Em decisão histórica, Supremo decide que réus condenados em segunda
instância podem ser detidos enquanto recorrem a tribunais superiores
Sob os ecos da Operação Lava-Jato, o plenário do
Supremo Tribunal Federal (STF) tomou uma decisão histórica ontem. Por sete
votos a quatro, os ministros decidiram que réus condenados em segunda instância
podem ficar presos enquanto recorrem às Cortes superiores. A medida representa
uma “guinada” a um direito mais repressivo às organizações criminosas, mas
também mais limitador do direito de defesa dos acusados. Em 2009, num outro
julgamento considerado histórico, o Supremo tomou decisão inversa.

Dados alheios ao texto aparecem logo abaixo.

/-- EVT_ROUTE (R550, 11_cxl_host_interface.md). -/
def regEVT_ROUTE : RegRow := ⟨0x03400040, 0x4, 16, 0x0, 1, [
    ⟨0, 3, .rw, .l, 0⟩,
    ⟨30, 1, .rw, .l, 0⟩,
    ⟨31, 1, .rw, .l, 1⟩]⟩
def fEVT_ROUTE_RING (i : Nat) : Fld := ⟨0x03400040 + 0x4 * i, 0, 3⟩
def fEVT_ROUTE_URGENT (i : Nat) : Fld := ⟨0x03400040 + 0x4 * i, 30, 1⟩
def fEVT_ROUTE_EN (i : Nat) : Fld := ⟨0x03400040 + 0x4 * i, 31, 1⟩

/-- EVR_BASE_LO (R552, 11_cxl_host_interface.md). -/
def regEVR_BASE_LO : RegRow := ⟨0x03400100, 0x20, 8, 0x0, 1, [
    ⟨6, 26, .rw, .h, 0⟩]⟩
def fEVR_BASE_LO_BASE_LO (i : Nat) : Fld := ⟨0x03400100 + 0x20 * i, 6, 26⟩

/-- EVR_BASE_HI (R553, 11_cxl_host_interface.md). -/
def regEVR_BASE_HI : RegRow := ⟨0x03400104, 0x20, 8, 0x0, 1, [
    ⟨0, 32, .rw, .h, 0⟩]⟩
def fEVR_BASE_HI_BASE_HI (i : Nat) : Fld := ⟨0x03400104 + 0x20 * i, 0, 32⟩

/-- EVR_CFG (R554, 11_cxl_host_interface.md). -/
def regEVR_CFG : RegRow := ⟨0x03400108, 0x20, 8, 0x0, 1, [
    ⟨0, 11, .rw, .l, 0⟩,
    ⟨24, 5, .rw, .h, 8⟩,
    ⟨29, 1, .rw, .h, 1⟩,
    ⟨30, 1, .rw, .h, 0⟩,
    ⟨31, 1, .rw, .l, 0⟩]⟩
def fEVR_CFG_VEC (i : Nat) : Fld := ⟨0x03400108 + 0x20 * i, 0, 11⟩
def fEVR_CFG_LOG2N (i : Nat) : Fld := ⟨0x03400108 + 0x20 * i, 24, 5⟩
def fEVR_CFG_FUNC (i : Nat) : Fld := ⟨0x03400108 + 0x20 * i, 29, 1⟩
def fEVR_CFG_SPACE (i : Nat) : Fld := ⟨0x03400108 + 0x20 * i, 30, 1⟩
def fEVR_CFG_EN (i : Nat) : Fld := ⟨0x03400108 + 0x20 * i, 31, 1⟩

/-- EVR_PTR (R555, 11_cxl_host_interface.md). -/
def regEVR_PTR : RegRow := ⟨0x0340010C, 0x20, 8, 0x0, 1, [
    ⟨0, 16, .ro, .l, 0⟩,
    ⟨16, 16, .rw, .l, 0⟩]⟩
def fEVR_PTR_TAIL (i : Nat) : Fld := ⟨0x0340010C + 0x20 * i, 0, 16⟩
def fEVR_PTR_HEAD (i : Nat) : Fld := ⟨0x0340010C + 0x20 * i, 16, 16⟩

/-- EVR_MOD (R556, 11_cxl_host_interface.md). -/
def regEVR_MOD : RegRow := ⟨0x03400110, 0x20, 8, 0x0, 1, [
    ⟨0, 16, .rw, .l, 0⟩,
    ⟨24, 8, .rw, .l, 1⟩]⟩
def fEVR_MOD_TIME (i : Nat) : Fld := ⟨0x03400110 + 0x20 * i, 0, 16⟩
def fEVR_MOD_CNT (i : Nat) : Fld := ⟨0x03400110 + 0x20 * i, 24, 8⟩

/-- EVR_STATUS (R557, 11_cxl_host_interface.md). -/
def regEVR_STATUS : RegRow := ⟨0x03400114, 0x20, 8, 0x0, 1, [
    ⟨0, 16, .rw, .l, 0⟩,
    ⟨20, 11, .ro, .l, 0⟩,
    ⟨31, 1, .ro, .l, 0⟩]⟩
def fEVR_STATUS_DROP (i : Nat) : Fld := ⟨0x03400114 + 0x20 * i, 0, 16⟩
def fEVR_STATUS_HELD (i : Nat) : Fld := ⟨0x03400114 + 0x20 * i, 20, 11⟩
def fEVR_STATUS_FULL (i : Nat) : Fld := ⟨0x03400114 + 0x20 * i, 31, 1⟩

/-- FLT_STATUS (R712, 16_faults_recovery.md). -/
def regFLT_STATUS : RegRow := ⟨0x03600000, 0x0, 1, 0x0, 1, [
    ⟨0, 1, .w1c, .l, 0⟩,
    ⟨1, 1, .w1c, .l, 0⟩,
    ⟨2, 1, .w1c, .l, 0⟩,
    ⟨30, 1, .ro, .l, 0⟩,
    ⟨31, 1, .ro, .l, 0⟩]⟩
def fFLT_STATUS_ERR_CFG_LIVE : Fld := ⟨0x03600000, 0, 1⟩
def fFLT_STATUS_ERR_NO_TXN : Fld := ⟨0x03600000, 1, 1⟩
def fFLT_STATUS_ERR_CRIT : Fld := ⟨0x03600000, 2, 1⟩
def fFLT_STATUS_DEGRADED : Fld := ⟨0x03600000, 30, 1⟩
def fFLT_STATUS_TERMINAL : Fld := ⟨0x03600000, 31, 1⟩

Agora, com
mudança em sua composição, atende a um projeto de lei patrocinado pela
Associação dos Juízes Federais (Ajufe), pelo ex-ministro do STF Cézar Peluso e,
de certa forma, às “10 medidas” anticorrupção propostas pelo Ministério
Público.
Não se sabe ao certo quantas pessoas serão
atingidas pela decisão, um cálculo que o Conselho Nacional de Justiça (CNJ)

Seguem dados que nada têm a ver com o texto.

/-! ## Descriptor checks -/

/-- The code of R109 a pane's descriptor in effect fails with, 0 if it is valid; the lowest that holds. `tech` is the
technology mode of its group. -/
def State.paneCode (s : State) (p tech : Nat) : Nat :=
  let surf := s.on (fPANE_SURF_EN p)
  let comp := s.on (fPANE_COMP p)
  let host := s.on (fPANE_SPACE p)
  let pitch := s.f (fPANE_PITCH p)
  let rows := s.f (fPANE_SHM1 p) + 1
  let bpp := fmtBpp (s.f (fPANE_FMT p))
  let x := s.paneSurf p
  let t0 := s.f (fPANE_TECH0 p)
  let techOk := s.f (fPANE_TECH1 p) == 0 && s.f (fPANE_TECH2 p) == 0 &&
    (if tech = 3 then bitsOf t0 30 4 == 0 else t0 == 0)
  if surf ∧ comp ∧ host then 1
  else if surf ∧ ¬ comp ∧ (pitch % 64 ≠ 0 ∨ pitch < (s.f (fPANE_SWM1 p) + 1) * bpp) then 2
  else if surf ∧ ¬ host ∧ (if comp then ¬ surfFits x else fsEnd < s.paneBase p + rows * pitch) then 3
  else if surf ∧ comp ∧ ¬ surfSlotOk x then 4
  else if surf ∧ s.on (fPANE_SR_CAP p) ∧ host ∧ fsEnd < 256 * s.f (fPANE_CAP_GRAN p) + rows * pitch then 5
  else if ¬ techOk then 6
  else if smGet (fun _ => false) s.pix.badPanes p then 7
  else 0

/-- Check a pane of which EN or a field took effect: INV_CODE takes the code and PANE_INVALID is raised for a failing one, once
(R109, R129). Its frame number is that of the frame being processed: for a check at the latch of frame F, F + 1 (log 115). -/
def State.checkPane (s : State) (p : Nat) : State :=
  let g := s.f (fPANE_GROUP p)
  let code := s.paneCode p (s.tech g)
  let s := s.setF (fPANE_INV_CODE p) code
  if code = 0 then s
  else s.raise 0x112 (0x800 + g) (locusPane g p) [(8, code), (8, 0), (48, s.procFrame g)]

/-- Scan-out finds an uncorrectable error in a pane's entry (R109, R128): the pane is treated as disabled until a commit writes the
entry; an entry that failed a check already keeps its code, and is not reported again. -/
def State.losePane (s : State) (p : Nat) : State :=
  let s := { s with pix := { s.pix with badPanes := smSet (fun _ => false) s.pix.badPanes p true } }
  if s.f (fPANE_INV_CODE p) = 0 then s.checkPane p else s

/-- A pane rendered as the opaque fill of its background (R109, R112). -/
def State.paneFill (s : State) (p : Nat) : Bool :=
  let c := s.f (fPANE_INV_CODE p)
  c == 1 || c == 2 || c == 3 || c == 4 || c == 6

/-! ## Layers -/

/-- Does pane `p` cover group pixel (x, y) (R110)? -/
def State.covers (s : State) (p x y : Nat) : Bool :=
  let x0 := s.f (fPANE_X0 p)
  let y0 := s.f (fPANE_Y0 p)
  decide (x0 ≤ x ∧ x ≤ x0 + s.f (fPANE_WM1 p) ∧ y0 ≤ y ∧ y ≤ y0 + s.f (fPANE_HM1 p))

/-- Insert a pane in a list ranked highest first: by Z, then by index (R111). -/
def rankInsert (s : State) (p : Nat) : List Nat → List Nat
  | [] => [p]
  | q :: qs =>
    if s.f (fPANE_Z q) < s.f (fPANE_Z p) ∨ (s.f (fPANE_Z q) = s.f (fPANE_Z p) ∧ q < p) then p :: q :: qs
    else q :: rankInsert s p qs

/-- Panes of a group that intersect line `y` within the active area, highest ranked first (R110, R111). -/
def State.linePanes (s : State) (g y : Nat) : List Nat :=
  ((s.panesOf g).filter fun p =>
    decide (s.f (fPANE_Y0 p) ≤ y ∧ y ≤ s.f (fPANE_Y0 p) + s.f (fPANE_HM1 p) ∧ s.f (fPANE_X0 p) < s.hact g)).foldl
    (fun l p => rankInsert s p l) []

/-- The layers composed at a pixel, highest first: at most 512 panes of the line, then at most four (R111). -/
def State.layers (s : State) (g x y : Nat) : List Nat :=
  (((s.linePanes g y).take 512).filter fun p => s.covers p x y).take 4

/-- What limits of R111 leave a pane out of line `y`: bit 0 more than four layers at a pixel, bit 1 more than 512 panes. -/
def State.lineDrops (s : State) (g y : Nat) : Nat :=
  let l := s.linePanes g y
  let kept := l.take 512
  let over4 := (List.range (s.hact g)).any fun x => decide (4 < (kept.filter fun p => s.covers p x y).length)
  b2n over4 + 2 * b2n (decide (512 < l.length))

tenta concluir até o ano que vem. Lewandowski, contrário à medida, afirma que
vai aumentar o número de presos provisórios no país. Hoje, eles são 191 mil,
43% do 446 mil detidos no país.
O juiz da Lava-Jato no Paraná, Sérgio Moro,
comemorou a decisão de ontem. “O Supremo, com respeito à minoria vencida,
fechou uma das janelas da impunidade no processo penal brasileiro”, disse ele
ao Correio. Ele destacou que as garantias dos réus não estão sendo minimizadas.
“Não há violação da presunção de inocências pois a prisão opera após o
julgamento, com a consideração de todas as provas, e ainda por um Tribunal de
Apelação. Reinsere a prática jurídica brasileira nos parâmetros internacionais
sobre a matéria. O Supremo só merece elogios.”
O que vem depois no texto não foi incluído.